══ Information provided

/-! ### storeRecord -/

@[simp] theorem State.storeRecord_pins (s : State) (i : StationId) (x : CallContext) : (s.storeRecord i x).pins = s.pins := rfl
@[simp] theorem State.storeRecord_elapsed (s : State) (i : StationId) (x : CallContext) : (s.storeRecord i x).elapsed = s.elapsed := rfl
@[simp] theorem State.storeRecord_rlc (s : State) (i : StationId) (x : CallContext) : (s.storeRecord i x).rlc = s.rlc := rfl
@[simp] theorem State.storeRecord_xlc (s : State) (i : StationId) (x : CallContext) : (s.storeRecord i x).xlc = s.xlc := rfl
@[simp] theorem State.storeRecord_cc (s : State) (i : StationId) (x : CallContext) : (s.storeRecord i x).cc = s.cc := rfl
@[simp] theorem State.storeRecord_ct (s : State) (i : StationId) (x : CallContext) : (s.storeRecord i x).ct = s.ct := rfl
@[simp] theorem State.storeRecord_de (s : State) (i : StationId) (x : CallContext) : (s.storeRecord i x).de = s.de := rfl
@[simp] theorem State.storeRecord_ts (s : State) (i : StationId) (x : CallContext) : (s.storeRecord i x).ts = s.ts := rfl
@[simp] theorem State.storeRecord_tb (s : State) (i : StationId) (x : CallContext) : (s.storeRecord i x).tb = s.tb := rfl
@[simp] theorem State.storeRecord_rq (s : State) (i : StationId) (x : CallContext) : (s.storeRecord i x).rq = s.rq.append i x := rfl
@[simp] theorem State.storeRecord_mu (s : State) (i : StationId) (x : CallContext) : (s.storeRecord i x).mu = s.mu := rfl
@[simp] theorem State.storeRecord_free (s : State) (i : StationId) (x : CallContext) : (s.storeRecord i x).free = s.free := rfl
@[simp] theorem State.storeRecord_pending (s : State) (i : StationId) (x : CallContext) : (s.storeRecord i x).pending = s.pending := rfl
@[simp] theorem State.storeRecord_station (s : State) (i : StationId) (x : CallContext) (j : StationId) : (s.storeRecord i x).station j = s.station j := rfl
@[simp] theorem State.storeRecord_order (s : State) (i : StationId) (x : CallContext) (j : StationId) : (s.storeRecord i x).order j = s.order j := rfl
@[simp] theorem State.storeRecord_bank (s : State) (i : StationId) (x : CallContext) (y : BankId) : (s.storeRecord i x).bank y = s.bank y := rfl

/-! ### countFailure -/

@[simp] theorem State.countFailure_pins (s : State) (i : StationId) (out : OrderOutcome) : (s.countFailure i out).pins = s.pins := rfl
@[simp] theorem State.countFailure_elapsed (s : State) (i : StationId) (out : OrderOutcome) : (s.countFailure i out).elapsed = s.elapsed := rfl
@[simp] theorem State.countFailure_rlc (s : State) (i : StationId) (out : OrderOutcome) : (s.countFailure i out).rlc = s.rlc := rfl
@[simp] theorem State.countFailure_xlc (s : State) (i : StationId) (out : OrderOutcome) : (s.countFailure i out).xlc = s.xlc := rfl
@[simp] theorem State.countFailure_cc (s : State) (i : StationId) (out : OrderOutcome) : (s.countFailure i out).cc = s.cc := rfl
@[simp] theorem State.countFailure_ct (s : State) (i : StationId) (out : OrderOutcome) : (s.countFailure i out).ct = s.ct := rfl
@[simp] theorem State.countFailure_de (s : State) (i : StationId) (out : OrderOutcome) : (s.countFailure i out).de = { s.de with failures := s.de.failures.set i (out.failures (s.de.failures.get i)) } := rfl
@[simp] theorem State.countFailure_ts (s : State) (i : StationId) (out : OrderOutcome) : (s.countFailure i out).ts = s.ts := rfl
@[simp] theorem State.countFailure_tb (s : State) (i : StationId) (out : OrderOutcome) : (s.countFailure i out).tb = s.tb := rfl
@[simp] theorem State.countFailure_rq (s : State) (i : StationId) (out : OrderOutcome) : (s.countFailure i out).rq = s.rq := rfl
@[simp] theorem State.countFailure_mu (s : State) (i : StationId) (out : OrderOutcome) : (s.countFailure i out).mu = s.mu := rfl
@[simp] theorem State.countFailure_free (s : State) (i : StationId) (out : OrderOutcome) : (s.countFailure i out).free = s.free := rfl
@[simp] theorem State.countFailure_pending (s : State) (i : StationId) (out : OrderOutcome) : (s.countFailure i out).pending = s.pending := rfl
@[simp] theorem State.countFailure_station (s : State) (i : StationId) (out : OrderOutcome) (j : StationId) : (s.countFailure i out).station j = s.station j := rfl
@[simp] theorem State.countFailure_bank (s : State) (i : StationId) (out : OrderOutcome) (y : BankId) : (s.countFailure i out).bank y = s.bank y := rfl

/-! ### forgetTag -/

@[simp] theorem State.forgetTag_pins (s : State) (i : StationId) (t : Nat) : (s.forgetTag i t).pins = s.pins := rfl
@[simp] theorem State.forgetTag_elapsed (s : State) (i : StationId) (t : Nat) : (s.forgetTag i t).elapsed = s.elapsed := rfl
@[simp] theorem State.forgetTag_rlc (s : State) (i : StationId) (t : Nat) : (s.forgetTag i t).rlc = s.rlc := rfl
@[simp] theorem State.forgetTag_xlc (s : State) (i : StationId) (t : Nat) : (s.forgetTag i t).xlc = s.xlc := rfl
@[simp] theorem State.forgetTag_cc (s : State) (i : StationId) (t : Nat) : (s.forgetTag i t).cc = s.cc := rfl
@[simp] theorem State.forgetTag_ct (s : State) (i : StationId) (t : Nat) : (s.forgetTag i t).ct = s.ct := rfl
@[simp] theorem State.forgetTag_de (s : State) (i : StationId) (t : Nat) : (s.forgetTag i t).de = { s.de with retired := s.de.retired.erase (i, t) } := rfl
@[simp] theorem State.forgetTag_ts (s : State) (i : StationId) (t : Nat) : (s.forgetTag i t).ts = s.ts := rfl
@[simp] theorem State.forgetTag_tb (s : State) (i : StationId) (t : Nat) : (s.forgetTag i t).tb = s.tb := rfl
@[simp] theorem State.forgetTag_rq (s : State) (i : StationId) (t : Nat) : (s.forgetTag i t).rq = s.rq := rfl
@[simp] theorem State.forgetTag_mu (s : State) (i : StationId) (t : Nat) : (s.forgetTag i t).mu = s.mu := rfl
@[simp] theorem State.forgetTag_free (s : State) (i : StationId) (t : Nat) : (s.forgetTag i t).free = s.free := rfl
@[simp] theorem State.forgetTag_pending (s : State) (i : StationId) (t : Nat) : (s.forgetTag i t).pending = s.pending := rfl
@[simp] theorem State.forgetTag_station (s : State) (i : StationId) (t : Nat) (j : StationId) : (s.forgetTag i t).station j = s.station j := rfl
@[simp] theorem State.forgetTag_bank (s : State) (i : StationId) (t : Nat) (y : BankId) : (s.forgetTag i t).bank y = s.bank y := rfl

════

-- The task --
Repeat the lines from the first one in the records through the line containing "x).ts = s.ts := rfl", exactly as written, and nothing else.

-- Solution to this task --
/-! ### storeRecord -/

@[simp] theorem State.storeRecord_pins (s : State) (i : StationId) (x : CallContext) : (s.storeRecord i x).pins = s.pins := rfl
@[simp] theorem State.storeRecord_elapsed (s : State) (i : StationId) (x : CallContext) : (s.storeRecord i x).elapsed = s.elapsed := rfl
@[simp] theorem State.storeRecord_rlc (s : State) (i : StationId) (x : CallContext) : (s.storeRecord i x).rlc = s.rlc := rfl
@[simp] theorem State.storeRecord_xlc (s : State) (i : StationId) (x : CallContext) : (s.storeRecord i x).xlc = s.xlc := rfl
@[simp] theorem State.storeRecord_cc (s : State) (i : StationId) (x : CallContext) : (s.storeRecord i x).cc = s.cc := rfl
@[simp] theorem State.storeRecord_ct (s : State) (i : StationId) (x : CallContext) : (s.storeRecord i x).ct = s.ct := rfl
@[simp] theorem State.storeRecord_de (s : State) (i : StationId) (x : CallContext) : (s.storeRecord i x).de = s.de := rfl
@[simp] theorem State.storeRecord_ts (s : State) (i : StationId) (x : CallContext) : (s.storeRecord i x).ts = s.ts := rfl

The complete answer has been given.